Mat Wright, Press Secretary, Office of Andrew Weaver, MLA

+1 250-216-3382 | mat.wright@bcgreens.ca

 

Background

Andrew Weaver sought intervention status in the Trans Mountain National Energy Board Hearing both as a Member of the Legislative Assembly of British Columbia and as a scientist with a doctorate in applied mathematics and with specialty in physical oceanography and atmospheric and climate science. As an MLA, he represents the constituency of Oak Bay-Gordon Head, which is located along the Trans Mountain Tanker Sailing Route on the southeastern tip of Vancouver Island. He was the only B.C. MLA with intervenor status in the hearing process.

As a scientist, Weaver served as Lansdowne Professor and Canada Research Chair in climate modeling and analysis in the School of Earth and Ocean Sciences at the University of Victoria, where he worked for over 20 years. He was a lead author on the United Nations Intergovernmental Panel on Climate Change’s 2nd, 3rd, 4th and 5th scientific assessments and has authored and coauthored over 200 peer-reviewed, scientific papers. Weaver is a Fellow of the Royal Society of Canada, Canadian Meteorological and Oceanographic Society, the American Meteorological Society, the American Geophysical Union and the American Association for the Advancement of Science. Throughout the Kinder Morgan Trans Mountain NEB hearings, he applied his scientific expertise, particularly in physical oceanography and modelling.

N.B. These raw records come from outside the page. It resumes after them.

-- ==== Sys2Proof/Decode.lean ====
section
/-! DEFINITION. The decoder of Acpe (R34 to R57) and, after it, an encoder written from the same
tables. `decodeChain` is total: it answers the instruction, or the fault that R55 raises first with
the parcel and the index that R56 names. -/

namespace Sys2Proof

/-- What R55 raises: the cause code of R397, the parcel and its index (R56). -/
structure DecErr where
  cause : Nat
  parcel : Nat
  idx : Nat
  deriving DecidableEq, Repr

/-- The parcels of one instruction as the loop of R55 collects them. `hi` is the concatenation of the
P.I payloads (R39); the `…At` fields are parcel indices. -/
structure Chain where
  n : Nat
  ki : Nat
  hi : Nat
  iAt : Nat
  pr : Option Nat
  rAt : Nat
  pm : Option Nat
  mAt : Nat
  po : Option Nat
  oAt : Nat
  base : Nat
  deriving DecidableEq, Repr

/-- No parcel seen yet. -/
def Chain.empty : Chain :=
  { n := 0, ki := 0, hi := 0, iAt := 0, pr := none, rAt := 0, pm := none, mAt := 0, po := none,
    oAt := 0, base := 0 }

/-- The next state of the loop of R55. -/
inductive ParseRes where
  | more (c : Chain)
  | done (c : Chain)
  | bad (e : DecErr)
  deriving DecidableEq, Repr

/-- A parcel with [15:12] = 0b1111 is a prefix (R34). -/
def isPrefix (p : Nat) : Bool := p / 4096 % 16 == 15

/-- One round of the loop of R55. -/
def Chain.push (c : Chain) (p : Nat) : ParseRes :=
  if isPrefix p = false then .done { c with base := p }
  else if c.n = 4 then .bad ⟨2, p, 4⟩
  else
    match p / 1024 % 4 with
    | 0 => .more { c with n := c.n + 1, hi := c.hi * 1024 + p % 1024, ki := c.ki + 1,
                          iAt := if c.ki = 0 then c.n else c.iAt }
    | 1 => if c.pr.isSome then .bad ⟨2, p, c.n⟩
           else .more { c with n := c.n + 1, pr := some (p % 1024), rAt := c.n }
    | 2 => if c.pm.isSome then .bad ⟨2, p, c.n⟩
           else .more { c with n := c.n + 1, pm := some (p % 1024), mAt := c.n }
    | _ => if c.po.isSome then .bad ⟨2, p, c.n⟩
           else .more { c with n := c.n + 1, po := some (p % 1024), oAt := c.n }

/-- The loop of R55 over parcels already at hand; `none` where they end inside the chain. -/
def Chain.parse : Chain → List Nat → Option ParseRes
  | _, [] => none
  | c, p :: ps =>
    match c.push p with
    | .more c' => c'.parse ps
    | r => some r

namespace Chain

variable (c : Chain)
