/-- Step 2 of R103 for the running thread, and where the address lies. -/
def placeOf (k : AccKind) (ea : Word) : Sem Place := do
  let s ← get
  let c := s.myCore
  let prot : Sem Place := trap cPROT ea
  match regionOf ea with
  | .bad => prot
  | .tcm off =>
    if k.fe || decide (off ≥ (if c.test then 14 else c.tcmMax) * 0x10000) then prot else pure (.tcm off)
  | .own off =>
    if c.bankdir.toNat.testBit 31 then
      if k.bytes ≠ 8 || k.fe || !k.aligned || decide (off / 8 > 4099) then prot
      else pure (.bank (s.myCluster.rowKey (bitsN c.bankdir.toNat 6 0) (off / 8)))
    else pure (.spad s.kid off)
  | .cluster n off =>
    if c.test then prot
    else if s.clusterOk s.th.part n then pure (.spad n off) else prot
  | .chip =>
    if c.test || k.fe then prot
    else
      let pa ← translate k.kind ea
      if ctlBase ≤ pa ∧ pa < ctlBase + 128 * 0x10000 then
        if k.bytes = 8 && k.aligned then pure (.ctl ((pa - ctlBase) / 0x10000) ((pa - ctlBase) % 0x10000))
        else prot
      else if partBase ≤ pa ∧ pa < partBase + 256 * 0x1000 then
        if k.bytes = 8 && k.aligned then pure (.block ((pa - partBase) / 0x1000) ((pa - partBase) % 0x1000))
        else prot
      else pure (.chip pa)

/-- The checks of R103 in their order. -/
def check (k : AccKind) (ea : Word) : Sem Place := do
  if k.aligned && decide (ea.toNat % k.bytes ≠ 0) then trap cMISALIGN ea
  let p ← placeOf k ea
  let s ← get
  match p with
  | .spad _ off =>
    if (k.barStore || k.fe) && inBarWindow off k.bytes then trap cBARWORD ea else pure p
  | .chip pa =>
    if k.kind = .store && s.isDerived pa then trap cDWRITE ea else pure p
  | _ => pure p

/-! ### Loads and stores (R102, R104) -/

/-- Why a parcel cannot be fetched. -/
inductive NoFetch where
  /-- No place that a fetch reaches, or no permission (R111). -/
  | page
  /-- An uncorrectable error at a physical address (R420). -/
  | check (pa : Nat)
  /-- A stale derived line has to be recomputed first (R380). -/
  | stale (line : Nat)
  /-- The TCM unit moves (R72). -/
  | moving
  deriving DecidableEq, Repr

/-- The 16 bytes of a fetch block at virtual address `a`, the offset of the parcel asked for, and the state after the
fetch (R10, R111): local TCM directly, TCM overflow and chip memory through the L1, the own scratchpad. -/
def State.fetchBlock (s : State) (tid : Nat) (a : Word) (o : Nat) : Except NoFetch (Nat × State) :=
  let t := s.thread tid
  let cid := tid / 4
  let c := s.core cid
  let poisoned (p : Option Nat) (r : Nat × State) : Except NoFetch (Nat × State) := match p with
    | some x => .error (.check x)
    | none => .ok r
  match regionOf a with
  | .tcm off =>
    if c.unitMoving off then .error .moving
    else if off + o + 1 < (if c.test then 14 else c.tcmMax) * 0x10000 then
      let s' := if c.test then s else s.tcmTouch cid off false
      poisoned (s.tcmPoison cid (off + o) 2) (s'.tcmRead cid off 16, s')
    else .error .page
  | .own off =>
    if inBarWindow off 16 || c.bankdir.toNat.testBit 31 then .error .page
    else poisoned (s.spadPoison (tid / 32) (off + o) 2) ((s.cluster (tid / 32)).read off 16, s)
  | .chip =>
    if c.test then .error .page
    else
      let known := match tlbFind c.tlb t.part a.toNat with
        | some r => some r
        | none => tlbFind (s.cluster (tid / 32)).tlb t.part a.toNat
      let s := if known.isSome then s else s.walkLoads t.part a.toNat
      match known.isSome, s.walkPoison t.part a.toNat, known <|> s.walk t.part a.toNat with
      | false, some x, _ => .error (.check x)
      | _, _, none => .error .page
      | _, _, some (leaf, big) =>
        let pa := leafPA leaf big a.toNat
        if (s.leafCheck t.part t.level .fetch leaf pa).isSome || isBlock pa then .error .page
        else if s.isStale pa then .error (.stale (pa / 256))
        else poisoned (s.chipPoison (pa + o) 2) (s.pread pa 16, s.l1Touch cid (pa / 64) false false)
  | _ => .error .page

Letter to Prime Minister Trudeau, urging him to reject the Trans Mountain Kinder Morgan Expansion Project

With the December 19th Trans Mountain pipeline expansion deadline fast-approaching, we need to speak up now more than ever. Below is an open letter I sent to Prime Minister Trudeau detailing why this project must be stopped.


November 18, 2016

The Right Honourable Justin Trudeau, P.C., M.P.
Langevin Block
80 Wellington Street
Ottawa, Ontario
K1A 0A2

Dear Prime Minister Trudeau,

As we near the deadline for your government’s final decision on the Trans Mountain Kinder Morgan Expansion Project, I am becoming increasingly worried you may be about to lead our province in a dangerous direction. In both my professional and political capacity, and my role as a Trans Mountain intervener, I can state with certainty that this project must be rejected.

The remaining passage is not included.